[Start of Attachment]
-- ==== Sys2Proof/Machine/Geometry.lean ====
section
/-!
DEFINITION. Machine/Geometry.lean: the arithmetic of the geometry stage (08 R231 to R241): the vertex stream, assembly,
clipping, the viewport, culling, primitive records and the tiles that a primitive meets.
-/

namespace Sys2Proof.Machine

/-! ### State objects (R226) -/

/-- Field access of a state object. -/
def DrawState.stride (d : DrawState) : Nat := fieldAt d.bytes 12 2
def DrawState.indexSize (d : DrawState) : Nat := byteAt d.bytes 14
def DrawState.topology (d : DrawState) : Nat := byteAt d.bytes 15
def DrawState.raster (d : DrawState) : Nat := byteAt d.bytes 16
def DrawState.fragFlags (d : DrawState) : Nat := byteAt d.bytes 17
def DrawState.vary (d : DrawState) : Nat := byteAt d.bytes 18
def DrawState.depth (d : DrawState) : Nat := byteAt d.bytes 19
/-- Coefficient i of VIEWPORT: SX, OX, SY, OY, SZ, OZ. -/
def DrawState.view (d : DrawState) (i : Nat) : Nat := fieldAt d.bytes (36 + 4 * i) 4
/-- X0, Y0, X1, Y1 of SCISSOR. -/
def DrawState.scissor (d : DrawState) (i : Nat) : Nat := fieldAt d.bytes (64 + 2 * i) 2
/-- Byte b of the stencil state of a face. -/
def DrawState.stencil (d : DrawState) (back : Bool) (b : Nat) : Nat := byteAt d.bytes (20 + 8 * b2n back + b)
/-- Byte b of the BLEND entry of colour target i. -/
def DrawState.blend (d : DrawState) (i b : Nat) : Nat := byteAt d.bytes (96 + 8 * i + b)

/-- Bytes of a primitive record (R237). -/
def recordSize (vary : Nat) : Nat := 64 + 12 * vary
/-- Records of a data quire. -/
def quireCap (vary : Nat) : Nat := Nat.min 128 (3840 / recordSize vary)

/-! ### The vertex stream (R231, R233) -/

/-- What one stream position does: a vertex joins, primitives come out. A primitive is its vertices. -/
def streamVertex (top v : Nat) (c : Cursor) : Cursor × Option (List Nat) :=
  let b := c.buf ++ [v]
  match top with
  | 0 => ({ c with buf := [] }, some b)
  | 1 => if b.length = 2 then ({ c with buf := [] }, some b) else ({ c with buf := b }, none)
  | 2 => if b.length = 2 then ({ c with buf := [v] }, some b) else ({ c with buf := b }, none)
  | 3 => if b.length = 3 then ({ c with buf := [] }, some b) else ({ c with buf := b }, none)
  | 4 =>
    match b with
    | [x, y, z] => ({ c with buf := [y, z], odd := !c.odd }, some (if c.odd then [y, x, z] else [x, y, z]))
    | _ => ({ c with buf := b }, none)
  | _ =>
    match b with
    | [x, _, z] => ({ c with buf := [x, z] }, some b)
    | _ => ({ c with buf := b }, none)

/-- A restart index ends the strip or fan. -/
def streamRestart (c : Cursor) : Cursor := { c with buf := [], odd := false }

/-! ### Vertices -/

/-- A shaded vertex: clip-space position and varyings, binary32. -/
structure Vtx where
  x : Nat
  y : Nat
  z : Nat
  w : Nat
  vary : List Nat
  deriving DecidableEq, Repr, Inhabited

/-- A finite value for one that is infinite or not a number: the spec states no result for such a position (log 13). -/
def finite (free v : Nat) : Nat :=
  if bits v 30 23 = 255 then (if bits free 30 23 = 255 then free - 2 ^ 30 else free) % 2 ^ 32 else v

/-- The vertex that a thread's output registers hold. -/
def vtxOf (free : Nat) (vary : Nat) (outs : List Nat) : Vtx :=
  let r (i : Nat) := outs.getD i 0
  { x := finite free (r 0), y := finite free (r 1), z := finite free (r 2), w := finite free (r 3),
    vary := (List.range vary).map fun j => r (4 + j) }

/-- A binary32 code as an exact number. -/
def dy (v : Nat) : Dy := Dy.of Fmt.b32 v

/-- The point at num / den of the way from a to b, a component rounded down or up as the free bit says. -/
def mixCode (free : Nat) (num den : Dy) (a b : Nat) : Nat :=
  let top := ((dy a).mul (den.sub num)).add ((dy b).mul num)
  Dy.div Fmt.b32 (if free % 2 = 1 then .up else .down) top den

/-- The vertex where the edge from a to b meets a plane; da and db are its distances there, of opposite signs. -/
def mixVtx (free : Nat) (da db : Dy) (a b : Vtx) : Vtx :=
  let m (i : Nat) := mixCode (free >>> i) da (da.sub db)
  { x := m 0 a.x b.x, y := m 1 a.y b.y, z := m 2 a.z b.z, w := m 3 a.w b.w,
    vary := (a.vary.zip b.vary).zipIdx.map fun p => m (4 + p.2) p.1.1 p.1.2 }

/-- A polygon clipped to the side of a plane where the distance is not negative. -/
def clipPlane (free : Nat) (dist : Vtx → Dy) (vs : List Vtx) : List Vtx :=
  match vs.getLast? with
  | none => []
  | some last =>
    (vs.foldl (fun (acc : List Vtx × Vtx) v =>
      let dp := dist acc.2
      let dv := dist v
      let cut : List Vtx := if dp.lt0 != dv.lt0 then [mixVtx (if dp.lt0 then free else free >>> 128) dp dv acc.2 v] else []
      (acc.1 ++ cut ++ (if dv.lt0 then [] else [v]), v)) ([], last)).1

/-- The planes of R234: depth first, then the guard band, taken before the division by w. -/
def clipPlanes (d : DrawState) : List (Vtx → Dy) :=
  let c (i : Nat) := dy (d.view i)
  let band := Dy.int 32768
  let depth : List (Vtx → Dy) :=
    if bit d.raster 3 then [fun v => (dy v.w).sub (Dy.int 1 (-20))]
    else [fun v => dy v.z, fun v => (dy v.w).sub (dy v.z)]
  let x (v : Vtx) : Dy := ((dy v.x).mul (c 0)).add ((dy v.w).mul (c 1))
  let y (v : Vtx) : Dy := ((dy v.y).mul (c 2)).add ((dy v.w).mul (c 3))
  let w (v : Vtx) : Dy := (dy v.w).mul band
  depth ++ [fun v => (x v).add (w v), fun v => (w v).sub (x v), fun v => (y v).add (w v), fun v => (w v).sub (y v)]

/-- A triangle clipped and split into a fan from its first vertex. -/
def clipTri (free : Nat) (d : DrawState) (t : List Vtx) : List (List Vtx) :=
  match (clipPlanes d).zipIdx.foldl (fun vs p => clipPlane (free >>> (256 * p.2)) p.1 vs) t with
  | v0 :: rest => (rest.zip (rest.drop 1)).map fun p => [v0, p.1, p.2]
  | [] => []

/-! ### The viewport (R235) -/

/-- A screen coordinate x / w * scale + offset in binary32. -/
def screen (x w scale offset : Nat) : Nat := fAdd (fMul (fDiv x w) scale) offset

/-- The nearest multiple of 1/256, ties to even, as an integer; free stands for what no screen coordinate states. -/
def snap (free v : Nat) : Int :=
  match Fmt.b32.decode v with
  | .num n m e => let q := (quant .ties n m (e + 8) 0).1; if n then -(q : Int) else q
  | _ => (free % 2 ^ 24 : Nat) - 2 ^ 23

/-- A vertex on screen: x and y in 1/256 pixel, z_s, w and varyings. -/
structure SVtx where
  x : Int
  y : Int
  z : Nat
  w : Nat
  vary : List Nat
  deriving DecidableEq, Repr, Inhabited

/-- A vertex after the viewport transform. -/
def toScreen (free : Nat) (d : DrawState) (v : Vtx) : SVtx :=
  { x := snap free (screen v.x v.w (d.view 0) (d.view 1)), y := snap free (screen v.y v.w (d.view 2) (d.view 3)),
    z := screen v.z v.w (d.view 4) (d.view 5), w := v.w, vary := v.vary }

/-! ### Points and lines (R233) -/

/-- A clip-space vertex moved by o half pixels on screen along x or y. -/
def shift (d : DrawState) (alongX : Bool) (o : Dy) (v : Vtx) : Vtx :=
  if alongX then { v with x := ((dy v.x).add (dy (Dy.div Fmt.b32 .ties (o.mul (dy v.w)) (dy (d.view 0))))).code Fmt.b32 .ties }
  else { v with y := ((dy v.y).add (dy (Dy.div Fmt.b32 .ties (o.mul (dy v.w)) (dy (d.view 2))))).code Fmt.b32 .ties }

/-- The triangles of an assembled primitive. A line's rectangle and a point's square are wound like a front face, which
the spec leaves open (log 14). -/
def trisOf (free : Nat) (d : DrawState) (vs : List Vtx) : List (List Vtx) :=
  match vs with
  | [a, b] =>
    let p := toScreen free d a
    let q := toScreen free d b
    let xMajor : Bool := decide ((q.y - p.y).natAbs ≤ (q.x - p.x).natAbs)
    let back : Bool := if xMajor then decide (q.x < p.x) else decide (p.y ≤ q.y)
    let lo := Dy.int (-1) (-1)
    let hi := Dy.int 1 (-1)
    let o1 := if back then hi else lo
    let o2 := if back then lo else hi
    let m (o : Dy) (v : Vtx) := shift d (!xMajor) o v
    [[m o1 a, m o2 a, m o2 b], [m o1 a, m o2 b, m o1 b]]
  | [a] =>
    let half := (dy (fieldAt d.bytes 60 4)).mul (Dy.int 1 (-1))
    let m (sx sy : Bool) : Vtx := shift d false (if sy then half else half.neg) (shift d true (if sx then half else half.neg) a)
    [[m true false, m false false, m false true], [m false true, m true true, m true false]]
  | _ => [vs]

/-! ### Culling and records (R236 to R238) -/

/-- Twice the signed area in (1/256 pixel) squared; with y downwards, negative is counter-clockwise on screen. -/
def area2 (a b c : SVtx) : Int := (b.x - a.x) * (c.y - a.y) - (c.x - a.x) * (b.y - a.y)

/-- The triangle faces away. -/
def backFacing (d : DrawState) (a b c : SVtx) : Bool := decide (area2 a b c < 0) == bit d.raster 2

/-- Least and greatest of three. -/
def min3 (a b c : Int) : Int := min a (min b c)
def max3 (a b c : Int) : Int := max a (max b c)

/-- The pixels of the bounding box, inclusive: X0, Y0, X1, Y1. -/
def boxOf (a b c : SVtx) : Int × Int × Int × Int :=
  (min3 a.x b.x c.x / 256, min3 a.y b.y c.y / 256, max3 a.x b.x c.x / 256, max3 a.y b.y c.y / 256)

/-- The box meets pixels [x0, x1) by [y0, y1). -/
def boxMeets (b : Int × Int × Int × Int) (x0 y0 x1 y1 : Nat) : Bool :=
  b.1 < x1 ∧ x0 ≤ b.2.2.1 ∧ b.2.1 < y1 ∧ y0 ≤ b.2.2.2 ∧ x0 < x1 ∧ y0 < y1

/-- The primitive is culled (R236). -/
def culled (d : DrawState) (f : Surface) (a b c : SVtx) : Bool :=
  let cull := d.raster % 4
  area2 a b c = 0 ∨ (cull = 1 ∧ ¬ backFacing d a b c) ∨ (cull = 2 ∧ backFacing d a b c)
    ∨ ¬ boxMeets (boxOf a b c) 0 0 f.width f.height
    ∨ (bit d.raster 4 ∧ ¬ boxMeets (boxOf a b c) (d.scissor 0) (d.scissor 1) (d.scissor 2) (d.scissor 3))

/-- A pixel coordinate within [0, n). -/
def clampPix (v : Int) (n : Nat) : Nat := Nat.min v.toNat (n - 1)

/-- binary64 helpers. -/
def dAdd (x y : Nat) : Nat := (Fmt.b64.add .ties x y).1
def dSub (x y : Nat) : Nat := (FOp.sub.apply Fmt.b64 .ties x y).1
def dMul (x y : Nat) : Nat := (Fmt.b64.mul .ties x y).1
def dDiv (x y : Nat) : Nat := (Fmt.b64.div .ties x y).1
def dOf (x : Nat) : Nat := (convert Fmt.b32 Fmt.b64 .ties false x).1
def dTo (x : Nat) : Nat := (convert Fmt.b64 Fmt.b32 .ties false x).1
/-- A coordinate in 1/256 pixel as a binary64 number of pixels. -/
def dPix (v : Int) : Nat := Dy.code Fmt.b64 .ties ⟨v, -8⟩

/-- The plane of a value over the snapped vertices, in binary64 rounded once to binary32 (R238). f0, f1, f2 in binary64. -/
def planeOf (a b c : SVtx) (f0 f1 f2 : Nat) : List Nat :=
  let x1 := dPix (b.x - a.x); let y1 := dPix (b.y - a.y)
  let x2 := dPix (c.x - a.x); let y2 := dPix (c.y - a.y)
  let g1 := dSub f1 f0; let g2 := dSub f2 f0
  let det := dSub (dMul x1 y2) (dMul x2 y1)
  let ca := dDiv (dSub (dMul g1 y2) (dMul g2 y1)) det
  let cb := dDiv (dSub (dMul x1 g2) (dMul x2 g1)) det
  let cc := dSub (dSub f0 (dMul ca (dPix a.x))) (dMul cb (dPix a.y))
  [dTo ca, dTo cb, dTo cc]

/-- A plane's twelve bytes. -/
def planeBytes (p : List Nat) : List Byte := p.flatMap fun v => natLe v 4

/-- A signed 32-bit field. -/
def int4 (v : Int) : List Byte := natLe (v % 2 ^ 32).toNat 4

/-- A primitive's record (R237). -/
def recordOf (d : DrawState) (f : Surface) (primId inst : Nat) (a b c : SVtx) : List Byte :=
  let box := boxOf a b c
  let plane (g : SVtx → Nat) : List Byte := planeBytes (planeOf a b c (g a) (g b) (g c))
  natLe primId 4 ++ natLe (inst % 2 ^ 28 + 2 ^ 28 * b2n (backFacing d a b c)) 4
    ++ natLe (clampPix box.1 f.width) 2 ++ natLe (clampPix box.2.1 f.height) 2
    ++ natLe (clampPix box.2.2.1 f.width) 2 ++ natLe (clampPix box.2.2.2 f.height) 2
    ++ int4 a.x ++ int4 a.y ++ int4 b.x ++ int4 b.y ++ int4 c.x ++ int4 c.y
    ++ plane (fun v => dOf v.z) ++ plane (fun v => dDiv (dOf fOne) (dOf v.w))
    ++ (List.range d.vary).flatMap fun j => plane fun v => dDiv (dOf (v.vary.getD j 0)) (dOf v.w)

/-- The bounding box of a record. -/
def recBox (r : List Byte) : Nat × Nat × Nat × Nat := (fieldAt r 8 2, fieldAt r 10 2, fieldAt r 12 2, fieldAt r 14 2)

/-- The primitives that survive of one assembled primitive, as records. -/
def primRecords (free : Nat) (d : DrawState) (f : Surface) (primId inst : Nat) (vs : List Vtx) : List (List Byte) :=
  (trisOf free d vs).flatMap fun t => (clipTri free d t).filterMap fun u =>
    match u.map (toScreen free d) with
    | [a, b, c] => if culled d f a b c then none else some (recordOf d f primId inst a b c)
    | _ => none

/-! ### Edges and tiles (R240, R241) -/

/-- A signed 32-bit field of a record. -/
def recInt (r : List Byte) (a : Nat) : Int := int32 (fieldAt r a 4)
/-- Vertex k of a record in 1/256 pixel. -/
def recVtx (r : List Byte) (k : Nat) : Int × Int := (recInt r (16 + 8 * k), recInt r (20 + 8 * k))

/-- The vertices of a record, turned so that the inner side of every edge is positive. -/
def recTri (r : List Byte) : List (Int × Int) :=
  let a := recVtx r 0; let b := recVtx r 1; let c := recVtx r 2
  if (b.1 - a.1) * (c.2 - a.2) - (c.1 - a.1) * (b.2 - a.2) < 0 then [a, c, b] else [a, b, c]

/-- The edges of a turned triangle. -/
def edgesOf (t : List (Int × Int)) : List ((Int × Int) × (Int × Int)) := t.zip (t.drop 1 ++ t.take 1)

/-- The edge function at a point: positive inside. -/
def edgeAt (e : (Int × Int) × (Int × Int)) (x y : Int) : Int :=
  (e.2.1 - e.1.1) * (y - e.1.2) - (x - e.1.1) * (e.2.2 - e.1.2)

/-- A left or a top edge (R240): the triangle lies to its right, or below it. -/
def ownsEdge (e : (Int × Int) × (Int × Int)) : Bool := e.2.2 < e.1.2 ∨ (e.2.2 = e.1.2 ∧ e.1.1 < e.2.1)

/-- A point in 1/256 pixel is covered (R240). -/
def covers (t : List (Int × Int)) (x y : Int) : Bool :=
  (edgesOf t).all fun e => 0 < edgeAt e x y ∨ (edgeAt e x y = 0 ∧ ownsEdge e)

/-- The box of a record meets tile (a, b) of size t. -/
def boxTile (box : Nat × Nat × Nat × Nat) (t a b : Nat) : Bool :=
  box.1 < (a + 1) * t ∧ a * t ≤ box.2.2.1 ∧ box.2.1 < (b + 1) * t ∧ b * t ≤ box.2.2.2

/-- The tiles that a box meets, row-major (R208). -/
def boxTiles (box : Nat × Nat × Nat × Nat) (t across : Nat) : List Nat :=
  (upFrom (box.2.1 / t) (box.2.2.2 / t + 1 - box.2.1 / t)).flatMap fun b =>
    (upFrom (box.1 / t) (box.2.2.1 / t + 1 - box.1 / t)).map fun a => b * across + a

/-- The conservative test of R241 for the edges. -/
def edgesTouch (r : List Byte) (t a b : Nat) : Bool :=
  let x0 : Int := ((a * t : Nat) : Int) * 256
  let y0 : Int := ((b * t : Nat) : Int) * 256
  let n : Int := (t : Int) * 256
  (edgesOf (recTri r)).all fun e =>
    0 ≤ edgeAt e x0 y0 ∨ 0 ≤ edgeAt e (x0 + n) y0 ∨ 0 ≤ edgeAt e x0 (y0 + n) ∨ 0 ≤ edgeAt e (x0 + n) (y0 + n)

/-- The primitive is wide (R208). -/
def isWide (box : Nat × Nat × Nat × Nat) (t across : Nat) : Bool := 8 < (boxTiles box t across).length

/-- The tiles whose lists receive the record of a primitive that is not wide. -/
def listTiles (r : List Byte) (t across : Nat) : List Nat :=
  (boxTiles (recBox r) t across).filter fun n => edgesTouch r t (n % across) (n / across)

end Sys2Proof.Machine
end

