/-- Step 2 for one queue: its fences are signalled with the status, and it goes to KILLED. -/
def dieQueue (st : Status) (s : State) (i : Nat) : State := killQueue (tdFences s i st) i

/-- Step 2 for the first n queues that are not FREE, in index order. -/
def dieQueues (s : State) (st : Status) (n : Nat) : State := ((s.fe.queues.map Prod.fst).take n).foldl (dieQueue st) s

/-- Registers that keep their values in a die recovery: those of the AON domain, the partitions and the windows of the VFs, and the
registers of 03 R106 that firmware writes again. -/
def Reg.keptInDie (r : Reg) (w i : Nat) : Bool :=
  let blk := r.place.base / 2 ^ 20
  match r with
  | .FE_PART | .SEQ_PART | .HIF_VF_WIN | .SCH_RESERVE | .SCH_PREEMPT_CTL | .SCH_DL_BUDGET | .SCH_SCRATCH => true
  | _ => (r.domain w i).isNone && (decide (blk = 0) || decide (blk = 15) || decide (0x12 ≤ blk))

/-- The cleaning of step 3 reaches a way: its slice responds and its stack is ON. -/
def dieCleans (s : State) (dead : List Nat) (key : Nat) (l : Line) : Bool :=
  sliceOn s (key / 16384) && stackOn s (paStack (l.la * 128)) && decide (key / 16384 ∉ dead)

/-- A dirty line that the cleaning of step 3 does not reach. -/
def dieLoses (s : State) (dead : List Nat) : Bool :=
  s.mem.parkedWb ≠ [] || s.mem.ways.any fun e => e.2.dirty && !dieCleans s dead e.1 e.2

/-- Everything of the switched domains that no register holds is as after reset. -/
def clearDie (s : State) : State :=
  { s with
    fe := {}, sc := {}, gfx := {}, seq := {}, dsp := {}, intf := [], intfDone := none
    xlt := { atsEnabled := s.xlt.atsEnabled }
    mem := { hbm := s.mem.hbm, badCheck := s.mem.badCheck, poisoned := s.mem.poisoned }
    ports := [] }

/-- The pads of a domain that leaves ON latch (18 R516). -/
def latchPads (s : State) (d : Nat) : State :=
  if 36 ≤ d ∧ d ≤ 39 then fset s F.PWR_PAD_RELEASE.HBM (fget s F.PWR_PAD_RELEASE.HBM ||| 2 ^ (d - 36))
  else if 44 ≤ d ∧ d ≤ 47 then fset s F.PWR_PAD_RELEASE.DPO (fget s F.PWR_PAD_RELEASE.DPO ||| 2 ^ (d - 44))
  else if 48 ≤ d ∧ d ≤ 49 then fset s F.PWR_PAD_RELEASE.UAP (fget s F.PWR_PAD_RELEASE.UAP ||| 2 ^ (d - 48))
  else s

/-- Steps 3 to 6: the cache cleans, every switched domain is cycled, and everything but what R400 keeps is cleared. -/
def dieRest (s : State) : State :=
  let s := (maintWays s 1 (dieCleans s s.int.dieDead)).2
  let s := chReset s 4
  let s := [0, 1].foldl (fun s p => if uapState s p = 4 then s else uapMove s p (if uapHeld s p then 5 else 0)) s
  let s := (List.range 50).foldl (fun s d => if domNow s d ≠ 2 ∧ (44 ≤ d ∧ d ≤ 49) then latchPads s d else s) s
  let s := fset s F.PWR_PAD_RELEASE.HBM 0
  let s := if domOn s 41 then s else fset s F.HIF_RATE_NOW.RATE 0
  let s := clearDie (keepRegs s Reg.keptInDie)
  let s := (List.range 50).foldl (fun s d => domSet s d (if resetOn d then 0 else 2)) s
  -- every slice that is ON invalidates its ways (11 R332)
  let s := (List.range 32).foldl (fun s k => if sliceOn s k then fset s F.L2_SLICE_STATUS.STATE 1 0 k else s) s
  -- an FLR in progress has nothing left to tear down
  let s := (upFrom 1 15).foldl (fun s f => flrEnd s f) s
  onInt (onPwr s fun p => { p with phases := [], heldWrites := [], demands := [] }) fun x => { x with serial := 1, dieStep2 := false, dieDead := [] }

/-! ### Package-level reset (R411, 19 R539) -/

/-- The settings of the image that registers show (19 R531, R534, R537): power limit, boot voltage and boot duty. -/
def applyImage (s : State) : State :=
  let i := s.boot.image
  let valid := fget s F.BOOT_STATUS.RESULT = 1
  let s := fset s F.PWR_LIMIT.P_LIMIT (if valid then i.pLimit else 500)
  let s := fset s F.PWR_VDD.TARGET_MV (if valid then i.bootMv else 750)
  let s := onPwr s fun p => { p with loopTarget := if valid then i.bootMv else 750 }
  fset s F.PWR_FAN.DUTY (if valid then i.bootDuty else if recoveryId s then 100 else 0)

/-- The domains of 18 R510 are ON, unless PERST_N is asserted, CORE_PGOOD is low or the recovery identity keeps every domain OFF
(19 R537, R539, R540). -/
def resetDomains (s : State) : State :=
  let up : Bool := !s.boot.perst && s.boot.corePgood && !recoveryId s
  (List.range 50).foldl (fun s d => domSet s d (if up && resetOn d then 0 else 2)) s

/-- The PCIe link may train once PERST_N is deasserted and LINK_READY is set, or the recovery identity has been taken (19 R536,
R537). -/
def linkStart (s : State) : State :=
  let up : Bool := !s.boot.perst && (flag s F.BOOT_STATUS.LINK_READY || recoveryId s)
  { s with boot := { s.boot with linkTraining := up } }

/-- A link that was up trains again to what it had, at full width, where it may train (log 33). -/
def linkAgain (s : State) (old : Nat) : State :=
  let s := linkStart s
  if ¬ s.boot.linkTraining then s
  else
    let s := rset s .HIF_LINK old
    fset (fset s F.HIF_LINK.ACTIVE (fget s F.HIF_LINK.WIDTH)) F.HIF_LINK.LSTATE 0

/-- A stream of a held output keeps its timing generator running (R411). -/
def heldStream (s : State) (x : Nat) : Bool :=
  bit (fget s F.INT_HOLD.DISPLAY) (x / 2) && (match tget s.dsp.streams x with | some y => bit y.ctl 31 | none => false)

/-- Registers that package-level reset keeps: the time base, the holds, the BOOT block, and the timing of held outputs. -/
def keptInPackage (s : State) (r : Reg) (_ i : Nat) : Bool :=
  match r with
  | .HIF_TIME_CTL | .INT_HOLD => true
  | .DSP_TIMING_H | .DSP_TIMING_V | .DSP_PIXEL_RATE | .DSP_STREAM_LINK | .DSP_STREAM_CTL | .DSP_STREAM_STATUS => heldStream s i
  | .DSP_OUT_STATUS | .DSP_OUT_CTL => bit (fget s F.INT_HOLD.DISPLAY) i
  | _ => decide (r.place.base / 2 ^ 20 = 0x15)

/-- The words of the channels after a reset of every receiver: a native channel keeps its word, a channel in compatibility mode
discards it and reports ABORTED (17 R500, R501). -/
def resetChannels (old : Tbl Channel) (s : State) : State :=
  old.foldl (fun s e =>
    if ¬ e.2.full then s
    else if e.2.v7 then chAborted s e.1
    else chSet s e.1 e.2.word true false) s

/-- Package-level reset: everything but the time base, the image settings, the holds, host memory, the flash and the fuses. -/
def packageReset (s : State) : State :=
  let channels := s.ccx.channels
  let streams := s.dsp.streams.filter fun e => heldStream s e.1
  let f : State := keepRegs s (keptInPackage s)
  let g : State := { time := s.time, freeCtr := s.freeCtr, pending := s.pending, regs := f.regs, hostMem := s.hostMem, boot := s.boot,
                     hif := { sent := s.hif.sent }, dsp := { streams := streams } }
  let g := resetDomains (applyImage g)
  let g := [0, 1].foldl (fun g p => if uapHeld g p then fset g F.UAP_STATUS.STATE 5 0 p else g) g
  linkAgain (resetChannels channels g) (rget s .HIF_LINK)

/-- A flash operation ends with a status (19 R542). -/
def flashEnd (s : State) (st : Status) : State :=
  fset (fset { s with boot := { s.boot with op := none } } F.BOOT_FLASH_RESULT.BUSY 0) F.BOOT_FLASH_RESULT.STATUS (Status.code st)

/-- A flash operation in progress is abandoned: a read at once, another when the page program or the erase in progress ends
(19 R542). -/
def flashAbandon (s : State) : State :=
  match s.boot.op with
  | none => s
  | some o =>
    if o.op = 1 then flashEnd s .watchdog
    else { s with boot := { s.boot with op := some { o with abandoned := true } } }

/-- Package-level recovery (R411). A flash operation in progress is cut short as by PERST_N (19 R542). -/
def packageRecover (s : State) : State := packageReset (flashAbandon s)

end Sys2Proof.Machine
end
[End of Attachment]
§ **PROBLEM TO SOLVE**: Write out only the lines from the very start of the entries above to the line that includes "DEFINITION. Machine/Geometry.lean: the", both ends included, each one unchanged.

§ **SOLUTION FOR THIS TASK**:
-- ==== Sys2Proof/Machine/Geometry.lean ====
section
/-!
DEFINITION. Machine/Geometry.lean: the arithmetic of the geometry stage (08 R231 to R241): the vertex stream, assembly,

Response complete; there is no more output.